Biopsies in cluster 1 had no or very limited inflammation, a good outcome, and could be considered as no rejection. In cluster 2, all patients had moderate to severe glomerulitis in the absence of HLA-DSA, sometimes accompanied by tubulo-interstitial inflammation and peritubular capillaritis. These cases of glomerulitis in the absence of HLA-DSA are not fully understood and not reflected in the current Banff classification, yet associate with impaired graft outcome. Cluster 3 is characterized by moderate to severe degrees of tubulo-interstitial inflammation, reminiscent of acute TCMR in the Banff classification. In cluster 4, no or only very limited inflammation is noted, sometimes C4d deposition in peritubular capillaries. All patients in cluster 4 were HLA-DSA positive, which appeared to be a risk factor for graft failure in comparison to cluster 1, even in the absence of extensive inflammation. Biopsies in cluster 5 were HLA-DSA positive with high g scores and could be considered to reflect active ABMR. Biopsies in cluster 6 were HLA-DSA positive with high t and i scores, often combined with g and ptc, and could suggest mixed rejection. Biopsies in cluster 1 and 4 were most often protocol biopsies, whereas clusters 2, 3, and 5 were similarly distributed between protocol and indication biopsies (Supplemental Table 3). Cluster 6 was observed most often in indication biopsies and had worst eGFR and highest proteinuria.

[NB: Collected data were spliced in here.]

/-! ### writeAllow -/

@[simp] theorem writeAllow_cmd (k : Fin 8) (v : Word) (s : State) : (writeAllow k v s).cmd = s.cmd := rfl
@[simp] theorem writeAllow_task (k : Fin 8) (v : Word) (s : State) : (writeAllow k v s).task = s.task := rfl
@[simp] theorem writeAllow_trieState (k : Fin 8) (v : Word) (s : State) : (writeAllow k v s).trieState = s.trieState := rfl
@[simp] theorem writeAllow_lutValid (k : Fin 8) (v : Word) (s : State) : (writeAllow k v s).lutValid = s.lutValid := rfl
@[simp] theorem writeAllow_err (k : Fin 8) (v : Word) (s : State) : (writeAllow k v s).err = s.err := rfl
@[simp] theorem writeAllow_drop (k : Fin 8) (v : Word) (s : State) : (writeAllow k v s).drop = s.drop := rfl
@[simp] theorem writeAllow_result (k : Fin 8) (v : Word) (s : State) : (writeAllow k v s).result = s.result := rfl
@[simp] theorem writeAllow_subcause (k : Fin 8) (v : Word) (s : State) : (writeAllow k v s).subcause = s.subcause := rfl
@[simp] theorem writeAllow_msglen (k : Fin 8) (v : Word) (s : State) : (writeAllow k v s).msglen = s.msglen := rfl
@[simp] theorem writeAllow_symout (k : Fin 8) (v : Word) (s : State) : (writeAllow k v s).symout = s.symout := rfl
@[simp] theorem writeAllow_symcnt (k : Fin 8) (v : Word) (s : State) : (writeAllow k v s).symcnt = s.symcnt := rfl
@[simp] theorem writeAllow_root (k : Fin 8) (v : Word) (s : State) : (writeAllow k v s).root = s.root := rfl
@[simp] theorem writeAllow_nodecnt (k : Fin 8) (v : Word) (s : State) : (writeAllow k v s).nodecnt = s.nodecnt := rfl
@[simp] theorem writeAllow_leafcnt (k : Fin 8) (v : Word) (s : State) : (writeAllow k v s).leafcnt = s.leafcnt := rfl
@[simp] theorem writeAllow_bitcntOut (k : Fin 8) (v : Word) (s : State) : (writeAllow k v s).bitcntOut = s.bitcntOut := rfl
@[simp] theorem writeAllow_bitcntIn (k : Fin 8) (v : Word) (s : State) : (writeAllow k v s).bitcntIn = s.bitcntIn := rfl
@[simp] theorem writeAllow_nodeSel (k : Fin 8) (v : Word) (s : State) : (writeAllow k v s).nodeSel = s.nodeSel := rfl
@[simp] theorem writeAllow_lutSel (k : Fin 8) (v : Word) (s : State) : (writeAllow k v s).lutSel = s.lutSel := rfl
@[simp] theorem writeAllow_freq (k : Fin 8) (v : Word) (s : State) : (writeAllow k v s).freq = s.freq := rfl
@[simp] theorem writeAllow_nodes (k : Fin 8) (v : Word) (s : State) : (writeAllow k v s).nodes = s.nodes := rfl
@[simp] theorem writeAllow_lut (k : Fin 8) (v : Word) (s : State) : (writeAllow k v s).lut = s.lut := rfl
@[simp] theorem writeAllow_sink (k : Fin 8) (v : Word) (s : State) : (writeAllow k v s).sink = s.sink := rfl
@[simp] theorem writeAllow_sinkReady (k : Fin 8) (v : Word) (s : State) : (writeAllow k v s).sinkReady = s.sinkReady := rfl
@[simp] theorem writeAllow_srcBits (k : Fin 8) (v : Word) (s : State) : (writeAllow k v s).srcBits = s.srcBits := rfl
@[simp] theorem writeAllow_srcEnded (k : Fin 8) (v : Word) (s : State) : (writeAllow k v s).srcEnded = s.srcEnded := rfl
@[simp] theorem writeAllow_srcTaken (k : Fin 8) (v : Word) (s : State) : (writeAllow k v s).srcTaken = s.srcTaken := rfl
@[simp] theorem writeAllow_symIn (k : Fin 8) (v : Word) (s : State) : (writeAllow k v s).symIn = s.symIn := rfl
@[simp] theorem writeAllow_symOut (k : Fin 8) (v : Word) (s : State) : (writeAllow k v s).symOut = s.symOut := rfl
@[simp] theorem writeAllow_symOutReady (k : Fin 8) (v : Word) (s : State) : (writeAllow k v s).symOutReady = s.symOutReady := rfl
@[simp] theorem writeAllow_agenda (k : Fin 8) (v : Word) (s : State) : (writeAllow k v s).agenda = s.agenda := rfl
@[simp] theorem writeAllow_reads (k : Fin 8) (v : Word) (s : State) : (writeAllow k v s).reads = s.reads := rfl
@[simp] theorem writeAllow_draws (k : Fin 8) (v : Word) (s : State) : (writeAllow k v s).draws = s.draws := rfl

Although we focused on acute histologic lesions, they often co-occurred with chronic lesions (Supplemental Figure 2). With k < or > six, we observed larger PAC (Supplemental Table 1). Increasing k did not drastically reshape previously found clusters, but rather added new clusters and conserved the similar centroids of the clusters derived at lower k. With k=7, we observed the separation of cluster 1 in two clusters on the basis of the t lesion (and, to a lesser extent, i). However, the survival curves from those two subclusters were largely overlapping (log-rank test P value=0.97), illustrating that also from clinical perspective, the optimal number of clusters was k=6. The ARI was similar between the various k values and the minimal distance between two centroids also decreased with a greater k.

On the basis of the consensus matrix, the average stability scores per cluster were 0.98, 0.98, 0.99, 0.98, and 0.99 for clusters 1, 3, 4, 5, and 6, respectively. In comparison with the other clusters, cluster 2, characterized by glomerulitis in the absence of HLA-DSA, was less stable, with an average stability score of 0.75. Overall, 44 biopsies had a low stability score (<0.5): 30 biopsies from cluster 2 (29.7%) and 14 biopsies from cluster 1 (0.5%). Because k-mean is a distance-based algorithm, it is possible to compute relative distances to the closest cluster’s boundary. If a biopsy is nearer to a cluster centroid than it is from the second closest centroid, the relative distance will be small. In contrast, a biopsy that is near the cluster’s boundary will have a relative distance approaching 1, translating to an almost equidistant position (Supplemental Figure 3). Biopsies with low stability scores were mostly found on the cluster edges.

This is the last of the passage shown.